3)通过野外和风洞仿真固沙灌木个体对风速影响和积沙形态比较,仿真固沙灌木增大了地表粗糙度,降低了风速,减弱了风力,拦截运动沙粒形成积沙,仿真固沙灌木纯林及与梭梭混交林防风防风固沙效应显著。
(1)在野外对照观测无叶仿真固沙灌木、有叶仿真固沙灌木和沙篙周围风速,仿真固沙灌木风速削减率随风速增大而增加;不同风速等级,仿真固沙灌木风速削减率不同。在20cm高度,无叶仿真固沙灌木最大降低风速达75.08%,有叶仿真固沙灌木最大风速削减率达50.23%。当风速大于5m/s时,有叶仿真固沙灌木风速削减率相对较大。有叶和无叶仿真固沙灌木的平均透风系数大于50%,最大可达92.23%,但小于对照观测的沙篙透风系数。

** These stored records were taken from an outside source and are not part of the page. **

-- ==== Sys2Proof/Word.lean ====
section
/-! DEFINITION. The word types of the block, the forms in which the host's operations reach it, and the
events from outside (spec/00_scope.md R6, R10, R12; spec/30_encoding.md R100, R102). -/

namespace Sys2Proof

/-- An effect tag or a fault code (00_scope.md R6 `FN_W`; 10_state.md R43). -/
abbrev Byte := BitVec 8

/-- A register of the window, a command word, a delay or a tick value (00_scope.md R6). -/
abbrev Word := BitVec 32

/-- The bit pattern of one PWM phase: bit i is LED i for i in 0..39 (00_scope.md R6 `FRAME_W`). -/
abbrev Frame := BitVec 64

/-- A bus access descriptor: bit 14 `W`, bits 13:12 `SZ`, bits 11:0 `OFF` (30_encoding.md R102). -/
abbrev Descriptor := BitVec 15

/-- The four values of the descriptor's `SZ` field (30_encoding.md R102). -/
inductive AccessSize where
  /-- `SZ` = 00, 1 byte -/
  | one
  /-- `SZ` = 01, 2 bytes -/
  | two
  /-- `SZ` = 10, 4 bytes: the only size that is admitted (20_memory.md R82) -/
  | four
  /-- `SZ` = 11, reserved: counts as a size that is not 4 -/
  | reserved
deriving DecidableEq, Repr

/-- The two encoded forms, and no others (30_encoding.md R100): the command word that is written to
`CMD`, and a bus access descriptor with the 32 data lines beside it (a READ does not look at them). -/
inductive HostWord where
  | command (w : Word)
  | bus (d : Descriptor) (data : Word)
deriving DecidableEq, Repr

/-- What can happen to the block from outside (00_scope.md R10, R11; 70_reset_and_hazards.md R260). -/
inductive Event where
  /-- a tick event of the external timer: one step of the tick sequencer (42_swap_arbiter.md R178) -/
  | tick
  /-- a host access: a descriptor and the 32 data lines beside it (30_encoding.md R102) -/
  | access (d : Descriptor) (data : Word)
  /-- the power is cycled, which is the one reset (60_exceptions.md R237; 70_reset_and_hazards.md R260) -/
  | powerOn
deriving DecidableEq, Repr

end Sys2Proof
end

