-- ==== Sys2Proof/Decode.lean ====
section
/-! DEFINITION. The decoder of command words and bus descriptors, total, and after it the encoder,
both from the tables of spec/30_encoding.md R101, R102 and R105. -/

namespace Sys2Proof

/-- The command a 32-bit word stands for: the row of R105 with `w AND mask = match`, and none where no
row matches (30_encoding.md R104, R106). -/
def decodeCommand (w : Word) : Option Instr :=
  if w &&& 0xFFFFFFFF#32 = 0x00000000#32 then some .nop
  else if w &&& 0xFFFFFFFF#32 = 0x01000000#32 then some .render
  else if w &&& 0xFFFFFFFF#32 = 0x02000000#32 then some .renderList
  else if w &&& 0xFFFFFFFF#32 = 0x10000000#32 then some .armSwap
  else if w &&& 0xFFFFFFFF#32 = 0x20000000#32 then some .schedInit
  else if w &&& 0xFFFFFFFF#32 = 0x21000000#32 then some .schedStep
  else if w &&& 0xFFFFFF00#32 = 0x22000000#32 then some (.schedRet (w.extractLsb' 0 8))
  else none

/-- The `SZ` field (30_encoding.md R102). -/
def decodeSize (sz : BitVec 2) : AccessSize :=
  if sz = 0b00#2 then .one
  else if sz = 0b01#2 then .two
  else if sz = 0b10#2 then .four
  else .reserved

/-- The access a descriptor stands for (30_encoding.md R102): every one of the 2^15 descriptors is a
READ or a WRITE, and the sizes and offsets that are not admitted are refused when it is performed. -/
def decodeBus (d : Descriptor) (data : Word) : Instr :=
  if d.getLsbD 14 then .write (decodeSize (d.extractLsb' 12 2)) (d.extractLsb' 0 12).toNat data
  else .read (decodeSize (d.extractLsb' 12 2)) (d.extractLsb' 0 12).toNat

/-- The decoder of both encoded forms. -/
def decode : HostWord → Option Instr
  | .command w => decodeCommand w
  | .bus d data => some (decodeBus d data)

/-- The instruction of a word numbered as spec/opcode_table.json numbers it: a row of format BUS has
15 bits, in two bytes, of which bit 15 is no part of the descriptor and is 0, and the data of a WRITE
(above those bits) is 0; a row of formats CMD-Z and CMD-F has 32 bits. -/
def decodeTableWord (nbits w : Nat) : Option Instr :=
  if nbits ≤ 16 then
    if w < 2 ^ 15 then decode (.bus (BitVec.ofNat 15 w) 0#32) else none
  else if w < 2 ^ 32 then decode (.command (BitVec.ofNat 32 w)) else none

/-- The `SZ` code of an access size (30_encoding.md R102). -/
def encodeSize : AccessSize → BitVec 2
  | .one => 0b00#2
  | .two => 0b01#2
  | .four => 0b10#2
  | .reserved => 0b11#2

/-- The descriptor of an access: `W`, `SZ`, `OFF` from bit 14 down (30_encoding.md R102). -/
def encodeBus (isWrite : Bool) (size : AccessSize) (off : Nat) : Descriptor :=
  BitVec.ofBool isWrite ++ encodeSize size ++ BitVec.ofNat 12 off

/-- The words of an instruction (30_encoding.md R101, R102). -/
def encode : Instr → HostWord
  | .nop => .command 0x00000000#32
  | .render => .command 0x01000000#32
  | .renderList => .command 0x02000000#32
  | .armSwap => .command 0x10000000#32
  | .schedInit => .command 0x20000000#32
  | .schedStep => .command 0x21000000#32
  | .schedRet fn => .command (0x22#8 ++ 0#16 ++ fn)
  | .read size off => .bus (encodeBus false size off) 0#32
  | .write size off data => .bus (encodeBus true size off) data

/-- The command word of a command, which a fault of that command records (60_exceptions.md R223);
for an access, the word on its data lines. -/
def commandWord (i : Instr) : Word :=
  match encode i with
  | .command w => w
  | .bus _ data => data

end Sys2Proof
end

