-- ==== Sys2Proof/Laws/Exec.lean ====
section
/-! SUPPORT. What an instruction and what a step can do, said once: every next state is one of the shapes
of `HostEffect`, each with the guard under which the instruction has it. -/

namespace Sys2Proof.Machine

/-- The instruction i performs the command c, itself or as the WRITE of its word to `CMD`. -/
def Issues (i c : Instr) : Prop :=
  i = c ∨ ∃ w, i = .write .four 0x00C w ∧ decodeCommand w = some c

/-- The states an instruction can lead to. -/
inductive HostEffect (i : Instr) (s : State) : State → Prop
  | fault (c : FaultCode) (w : Word) : HostEffect i s (raiseFault c w s)
  | readFault (z : AccessSize) (o : Nat) (w : Word) (hi : i = .read z o) :
      HostEffect i s { raiseFault .badAccess w s with rdata := 0#32 }
  | read (v : Word) : HostEffect i s { s with rdata := v }
  | unchanged : HostEffect i s s
  | ctrl (a b : Bool) : HostEffect i s { s with ieSwap := a, ieFault := b }
  | ack : HostEffect i s { s with swapped := false }
  | data (v : Word) : HostEffect i s { s with data := v }
  | subset (v : BitVec 40) : HostEffect i s { s with subset := v }
  | br (v : Vector (BitVec 6) 40) : HostEffect i s { s with br := v }
  | render (hc : Issues i .render) (hp : s.pending = false) :
      HostEffect i s (setBank (!s.active) (Vector.ofFn fun p => renderFrame s p) s)
  | renderList (hc : Issues i .renderList) (hp : s.pending = false) :
      HostEffect i s (setBank (!s.active)
        (Vector.ofFn fun p => renderListFrame s p (s.bank (!s.active))[p]) s)
  | arm (hc : Issues i .armSwap) (hp : s.pending = false) :
      HostEffect i s { s with target := s.data, pending := true }
  | schedInit (hc : Issues i .schedInit) (hb : s.busy = false) :
      HostEffect i s { s with
        threads := Vector.ofFn fun t => ⟨s.cfg.initFn[t], true, initDelay[t]⟩
        last := 0#32
        due := 0#3
        cur := 0
        sinit := true }
  | schedStep (hc : Issues i .schedStep) (hi : s.sinit = true) (hb : s.busy = false) :
      HostEffect i s (beginPass (subtractElapsed s))
  | schedRet (f : Byte) (hc : Issues i (.schedRet f)) (hb : s.busy = true) :
      HostEffect i s (continuePass (recordReturn f s))

theorem command_effect {i j : Instr} {s t : State} (hj : Issues j i) (hc : i.isCommand = true)
    (h : exec i s = .next t) : HostEffect j s t := by
  cases i <;> simp only [Instr.isCommand, Bool.false_eq_true] at hc
  · cases h; exact .unchanged
  · simp only [exec, execRender] at h; split at h <;> cases h
    · exact .fault _ _
    · exact .render hj (by simp_all)
  · simp only [exec, execRenderList] at h; split at h <;> cases h
    · exact .fault _ _
    · exact .renderList hj (by simp_all)
  · simp only [exec, execArmSwap] at h; split at h <;> cases h
    · exact .fault _ _
    · exact .arm hj (by simp_all)
  · simp only [exec, execSchedInit] at h; split at h <;> cases h
    · exact .fault _ _
    · exact .schedInit hj (by simp_all)
  · simp only [exec, execSchedStep] at h; split at h <;> cases h
    · exact .fault _ _
    · exact .schedStep hj (by simp_all) (by simp_all)
  · simp only [exec, execSchedRet] at h; split at h <;> cases h
    · exact .schedRet _ hj (by simp_all)
    · exact .fault _ _

/-- A command word is a command or records `ILLEGAL_CMD`. -/
theorem execCommandWord_cases (w : Word) (s : State) :
    (∃ i, decodeCommand w = some i ∧ i.isCommand = true ∧ execCommandWord w s = exec i s) ∨
    (decodeCommand w = none ∧ execCommandWord w s = .next (raiseFault .illegalCmd w s)) := by
  cases h : decodeCommand w with
  | none => right; simp [execCommandWord, h]
  | some i =>
    have hc := decodeCommand_isCommand h
    left; refine ⟨i, rfl, hc, ?_⟩
    unfold execCommandWord; rw [h]
    cases i <;> first | rfl | (simp [Instr.isCommand] at hc)

theorem writeReg_effect {v : Word} {r : Reg} {s t : State} (h : writeReg v r s = .next t) :
    HostEffect (.write .four (regOffset r) v) s t := by
  unfold writeReg at h
  split at h
  · cases h; exact .fault _ _
  · split at h
    · split at h <;> cases h
      · exact .fault _ _
      · exact .ctrl _ _
    · cases h; unfold acknowledge; split
      · exact .ack
      · exact .unchanged
    · rcases execCommandWord_cases v s with ⟨i, hd, hc, he⟩ | ⟨_, he⟩
      · exact command_effect (Or.inr ⟨v, rfl, hd⟩) hc (he ▸ h)
      · rw [he] at h; cases h; exact .fault _ _
    · cases h; exact .data _
    · cases h; exact .subset _
    · split at h <;> cases h
      · exact .fault _ _
      · exact .subset _
    · split at h <;> cases h
      · exact .fault _ _
      · exact .br _
    · cases h; exact .fault _ _

/-- Everything an instruction can do. -/
theorem exec_effect {i : Instr} {s t : State} (h : exec i s = .next t) : HostEffect i s t := by
  by_cases hc : i.isCommand = true
  · exact command_effect (Or.inl rfl) hc h
  cases i <;> simp [Instr.isCommand] at hc
  · simp only [exec, execRead] at h; split at h <;> cases h
    · exact .read _
    · exact .readFault _ _ _ rfl
  · simp only [exec, execWrite] at h; split at h
    · rename_i r hr
      obtain ⟨rfl, rfl⟩ : _ ∧ _ := admitted_eq_some hr
      exact writeReg_effect h
    · cases h; exact .fault _ _

/-- Taking an event changes nothing but which events are still to come. -/
theorem nextEvent_eq (s : State) :
    (nextEvent s).2 =
      { s with inputs := (nextEvent s).2.inputs, rounds := (nextEvent s).2.rounds } := by
  unfold nextEvent
  cases s.inputs with
  | cons e rest => rfl
  | nil => cases hostRound s <;> rfl

/-- Everything a step can do: a tick, a host operation or power-on, of the state that the event leaves. -/
theorem step_cases {s t : State} (h : step s = .next t) :
    ∃ q k,
      ((nextEvent s).1 = .tick ∧ t = tickStep { s with inputs := q, rounds := k }) ∨
      (∃ d v, (nextEvent s).1 = .access d v ∧
        HostEffect (decodeBus d v) { s with inputs := q, rounds := k } t) ∨
      ((nextEvent s).1 = .powerOn ∧ t = powerOn { s with inputs := q, rounds := k }) := by
  refine ⟨(nextEvent s).2.inputs, (nextEvent s).2.rounds, ?_⟩
  rw [← nextEvent_eq]
  unfold step at h
  generalize nextEvent s = p at h ⊢
  obtain ⟨e, s'⟩ := p
  cases e with
  | tick => cases h; exact .inl ⟨rfl, rfl⟩
  | access d v => exact .inr (.inl ⟨d, v, rfl, exec_effect h⟩)
  | powerOn => cases h; exact .inr (.inr ⟨rfl, rfl⟩)

/-- One step more, at the end of a run. -/
theorem steps_succ {n : Nat} {s t u : State} (h : steps n s = some t) (hs : step t = .next u) :
    steps (n + 1) s = some u := by
  induction n generalizing s with
  | zero => cases h; simp [steps, hs]
  | succ n ih =>
    rw [steps] at h ⊢
    cases he : step s with
    | next v => rw [he] at h; exact ih h
    | fault r => rw [he] at h; cases h
    | refused r => rw [he] at h; cases h

/-- A run in two parts. -/
theorem steps_add (m n : Nat) (s : State) : steps (m + n) s = (steps m s).bind (steps n) := by
  induction m generalizing s with
  | zero => simp [steps]
  | succ m ih =>
    rw [Nat.add_right_comm, steps, steps]
    cases step s with
    | next t => exact ih t
    | fault r => rfl
    | refused r => rfl

end Sys2Proof.Machine
end

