/-- A call that returns delay 0 leaves the step open (spec/40_scheduler.md R130). -/
theorem return_zero_open {s : State} (f : Byte) (hb : s.busy = true) (hd : s.data = 0#32) :
    (continuePass (recordReturn f s)).busy = true ∧
      (continuePass (recordReturn f s)).last = s.last :=
  continuePass_open (s := recordReturn f s) hb (minRem_recordReturn_of_zero f hd)

/-! What the host's operations do to `LAST` and `BUSY` -/

/-- Of the host's operations, only the three commands of the scheduler touch `LAST` and `BUSY`. -/
theorem HostEffect.last_busy_cases {i : Instr} {s t : State} (h : HostEffect i s t) :
    (t.last = s.last ∧ t.busy = s.busy) ∨ Issues i .schedInit ∨
    (s.busy = false ∧ t = beginPass (subtractElapsed s)) ∨
    ∃ f, t = continuePass (recordReturn f s) := by
  cases h with
  | schedInit hc => exact .inr (.inl hc)
  | schedStep hc hi hb => exact .inr (.inr (.inl ⟨hb, rfl⟩))
  | schedRet f => exact .inr (.inr (.inr ⟨f, rfl⟩))
  | fault c w => exact .inl ⟨raiseFault_last c w s, raiseFault_busy c w s⟩
  | readFault z o w => exact .inl ⟨raiseFault_last _ w s, raiseFault_busy _ w s⟩
  | render | renderList => exact .inl ⟨setBank_last _ _ s, setBank_busy _ _ s⟩
  | read | unchanged | ctrl | ack | data | subset | br | arm => exact .inl ⟨rfl, rfl⟩

/-- The two instructions that issue SCHED_INIT. -/
theorem issues_schedInit {i : Instr} (h : Issues i .schedInit) :
    i = .schedInit ∨ i = .write .four 0x00C 0x20000000#32 := by
  obtain h | ⟨w, rfl, hw⟩ := h
  · exact .inl h
  · cases encode_of_decodeCommand hw
    exact .inr rfl

end Sys2Proof.Machine
end

section
/-! SUPPORT. A host that serves calls without end (spec/40_scheduler.md R132). -/

namespace Sys2Proof.Machine

/-! Served calls -/

theorem serveCalls_none_of_zero_delays {σ : Type} (eff : Effects σ) (gap : Nat → Nat)
    (hzero : ∀ c y, (eff c y).delay = 0#32) (n : Nat) {h : HostRun} (x : σ)
    (calls : List EffectCall) (hb : h.state.busy = true) :
    serveCalls eff gap n h x calls = none := by
  induction n generalizing h x calls with
  | zero =>
    obtain ⟨-, -, hnone, -⟩ := serveCalls_call eff gap h x calls hb
    exact hnone
  | succ n ih =>
    obtain ⟨h', hsched, -, hserve⟩ := serveCalls_call eff gap h x calls hb
    have hopen : h'.state.busy = true := by
      refine (congrArg SchedPart.busy hsched).trans (return_zero_open _ ?_ ?_).1
      · exact hb
      · exact hzero _ _
    rw [hserve, ih _ _ hopen]

/-- Brightness writes record no fault. -/
theorem setbr_accesses_keep_fault (gap : Nat → Nat) {l : List EffectAction}
    (hset : ∀ a ∈ l, a.isSetbr = true) (h : HostRun) :
    ∃ h', hostAccesses gap (l.flatMap EffectAction.accesses) h = some h' ∧
      h'.state.busy = h.state.busy ∧ h'.state.fault = h.state.fault := by
  refine hostAccesses_keep (P := fun t => t.busy = h.state.busy ∧ t.fault = h.state.fault)
    (fun s hs => ?_) (fun i hi s hs => ?_) gap ⟨rfl, rfl⟩
  · rw [tickStep_eq]
    exact hs
  · obtain ⟨a, ha, hia⟩ := List.mem_flatMap.1 hi
    cases a with
    | setbr j v =>
      rw [List.mem_singleton.1 hia]
      exact ⟨_, exec_setbr j v s, hs⟩
    | render | renderList | arm => exact absurd (hset _ ha) nofun

@[simp] theorem ticks_busy (n : Nat) (s : State) : (ticks n s).busy = s.busy := by
  rw [ticks_eq]

@[simp] theorem ticks_fault (n : Nat) (s : State) : (ticks n s).fault = s.fault := by
  rw [ticks_eq]

/-- `ret` records no fault where a call is outstanding. -/
theorem ret_keeps_fault (gap : Nat → Nat) (f : Byte) (d : Word) {h : HostRun}
    (hb : h.state.busy = true) :
    ∃ h', hostAccesses gap (pseudoRet f d) h = some h' ∧ h'.state.fault = h.state.fault := by
  have hdata : hostAccess gap (wr .data d) h =
      some ⟨{ ticks (gap h.made) h.state with data := d }, h.made + 1⟩ :=
    hostAccess_eq (exec_wr .data d _)
  have hbusy : (ticks (gap (h.made + 1))
      { ticks (gap h.made) h.state with data := d }).busy = true :=
    (ticks_busy _ _).trans ((ticks_busy _ _).trans hb)
  simp only [pseudoRet, hostAccesses, hdata, Option.bind_some]
  rw [hostAccess_eq ((exec_wrCommand rfl _).trans (exec_schedRet_busy f hbusy))]
  refine ⟨_, rfl, (continuePass_fault _).trans ?_⟩
  exact (ticks_fault _ _).trans (ticks_fault _ _)

theorem effect_keeps_fault {σ : Type} (gap : Nat → Nat) {r : EffectReturn σ} {h h' : HostRun}
    (hset : ∀ a ∈ r.actions, a.isSetbr = true) (hb : h.state.busy = true)
    (he : hostAccesses gap (effectAccesses r) h = some h') : h'.state.fault = h.state.fault := by
  obtain ⟨h₁, e₁, hbusy, hfault₁⟩ := setbr_accesses_keep_fault gap hset h
  obtain ⟨h₂, e₂, hfault₂⟩ := ret_keeps_fault gap r.fn r.delay (hbusy.trans hb)
  rw [effectAccesses, hostAccesses_append, e₁, Option.bind_some, e₂, Option.some.injEq] at he
  rw [← he, hfault₂, hfault₁]

/-! Rounds without end -/

/-- The host that returns the tag f in every round, before the round's tick. -/
def returnRound (f : Byte) : Later := .repeated [.access 0x600C#15 (commandWord (.schedRet f))]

(2)无叶仿真固沙灌木的积沙范围可达0.50m2,每株无叶仿真固沙灌木积沙体积约为其冠幅体积的3倍,无叶仿真固沙灌木的积沙以其为中心呈饼状。有叶仿真固沙灌木形成漏斗形积沙形态,每株有叶仿真固沙灌木积沙体积约为其冠幅体积的1.04倍。
(3)无叶仿真固沙灌木纯林的防风效能低于有叶仿真固沙灌木林,但二者都随风速增加而增大。当风速为8.0-10.7m/s,有叶仿真固沙灌木林降低风速率约是无叶仿真固沙灌木林的1.5倍。不同风速和不同高度,两种仿真固沙灌木平均削弱风速差异显著。两种仿真固沙灌木纯林风速与高度变化关系都呈指数函数关系,仿真固沙灌木林粗糙度是流沙地2.01倍。
(4)仿真固沙灌木+梭梭林平均降低风速率小于塑料方格沙障,但随着风速等级的增加,仿真固沙灌木与塑料方格沙障降低风速的差值缩小。在风速为8.1-8.9m/s时,仿真固沙灌木降低风速率达塑料方格沙障的80%。在20cm高度,梭梭+仿真固沙灌木林输沙率随高度变化为指数递减相关;裸沙地平均输沙率是梭梭+仿真固沙灌木林输沙率的4.13倍。在流沙地仿真固沙灌木林内,观测50cm高度输沙率,仿真灌木林密度越大,输沙率越小。裸沙地输沙率最小输沙率是仿真固沙灌木林输沙率的1355.70倍,仿真固沙灌木林具有显著的阻沙和固沙作用。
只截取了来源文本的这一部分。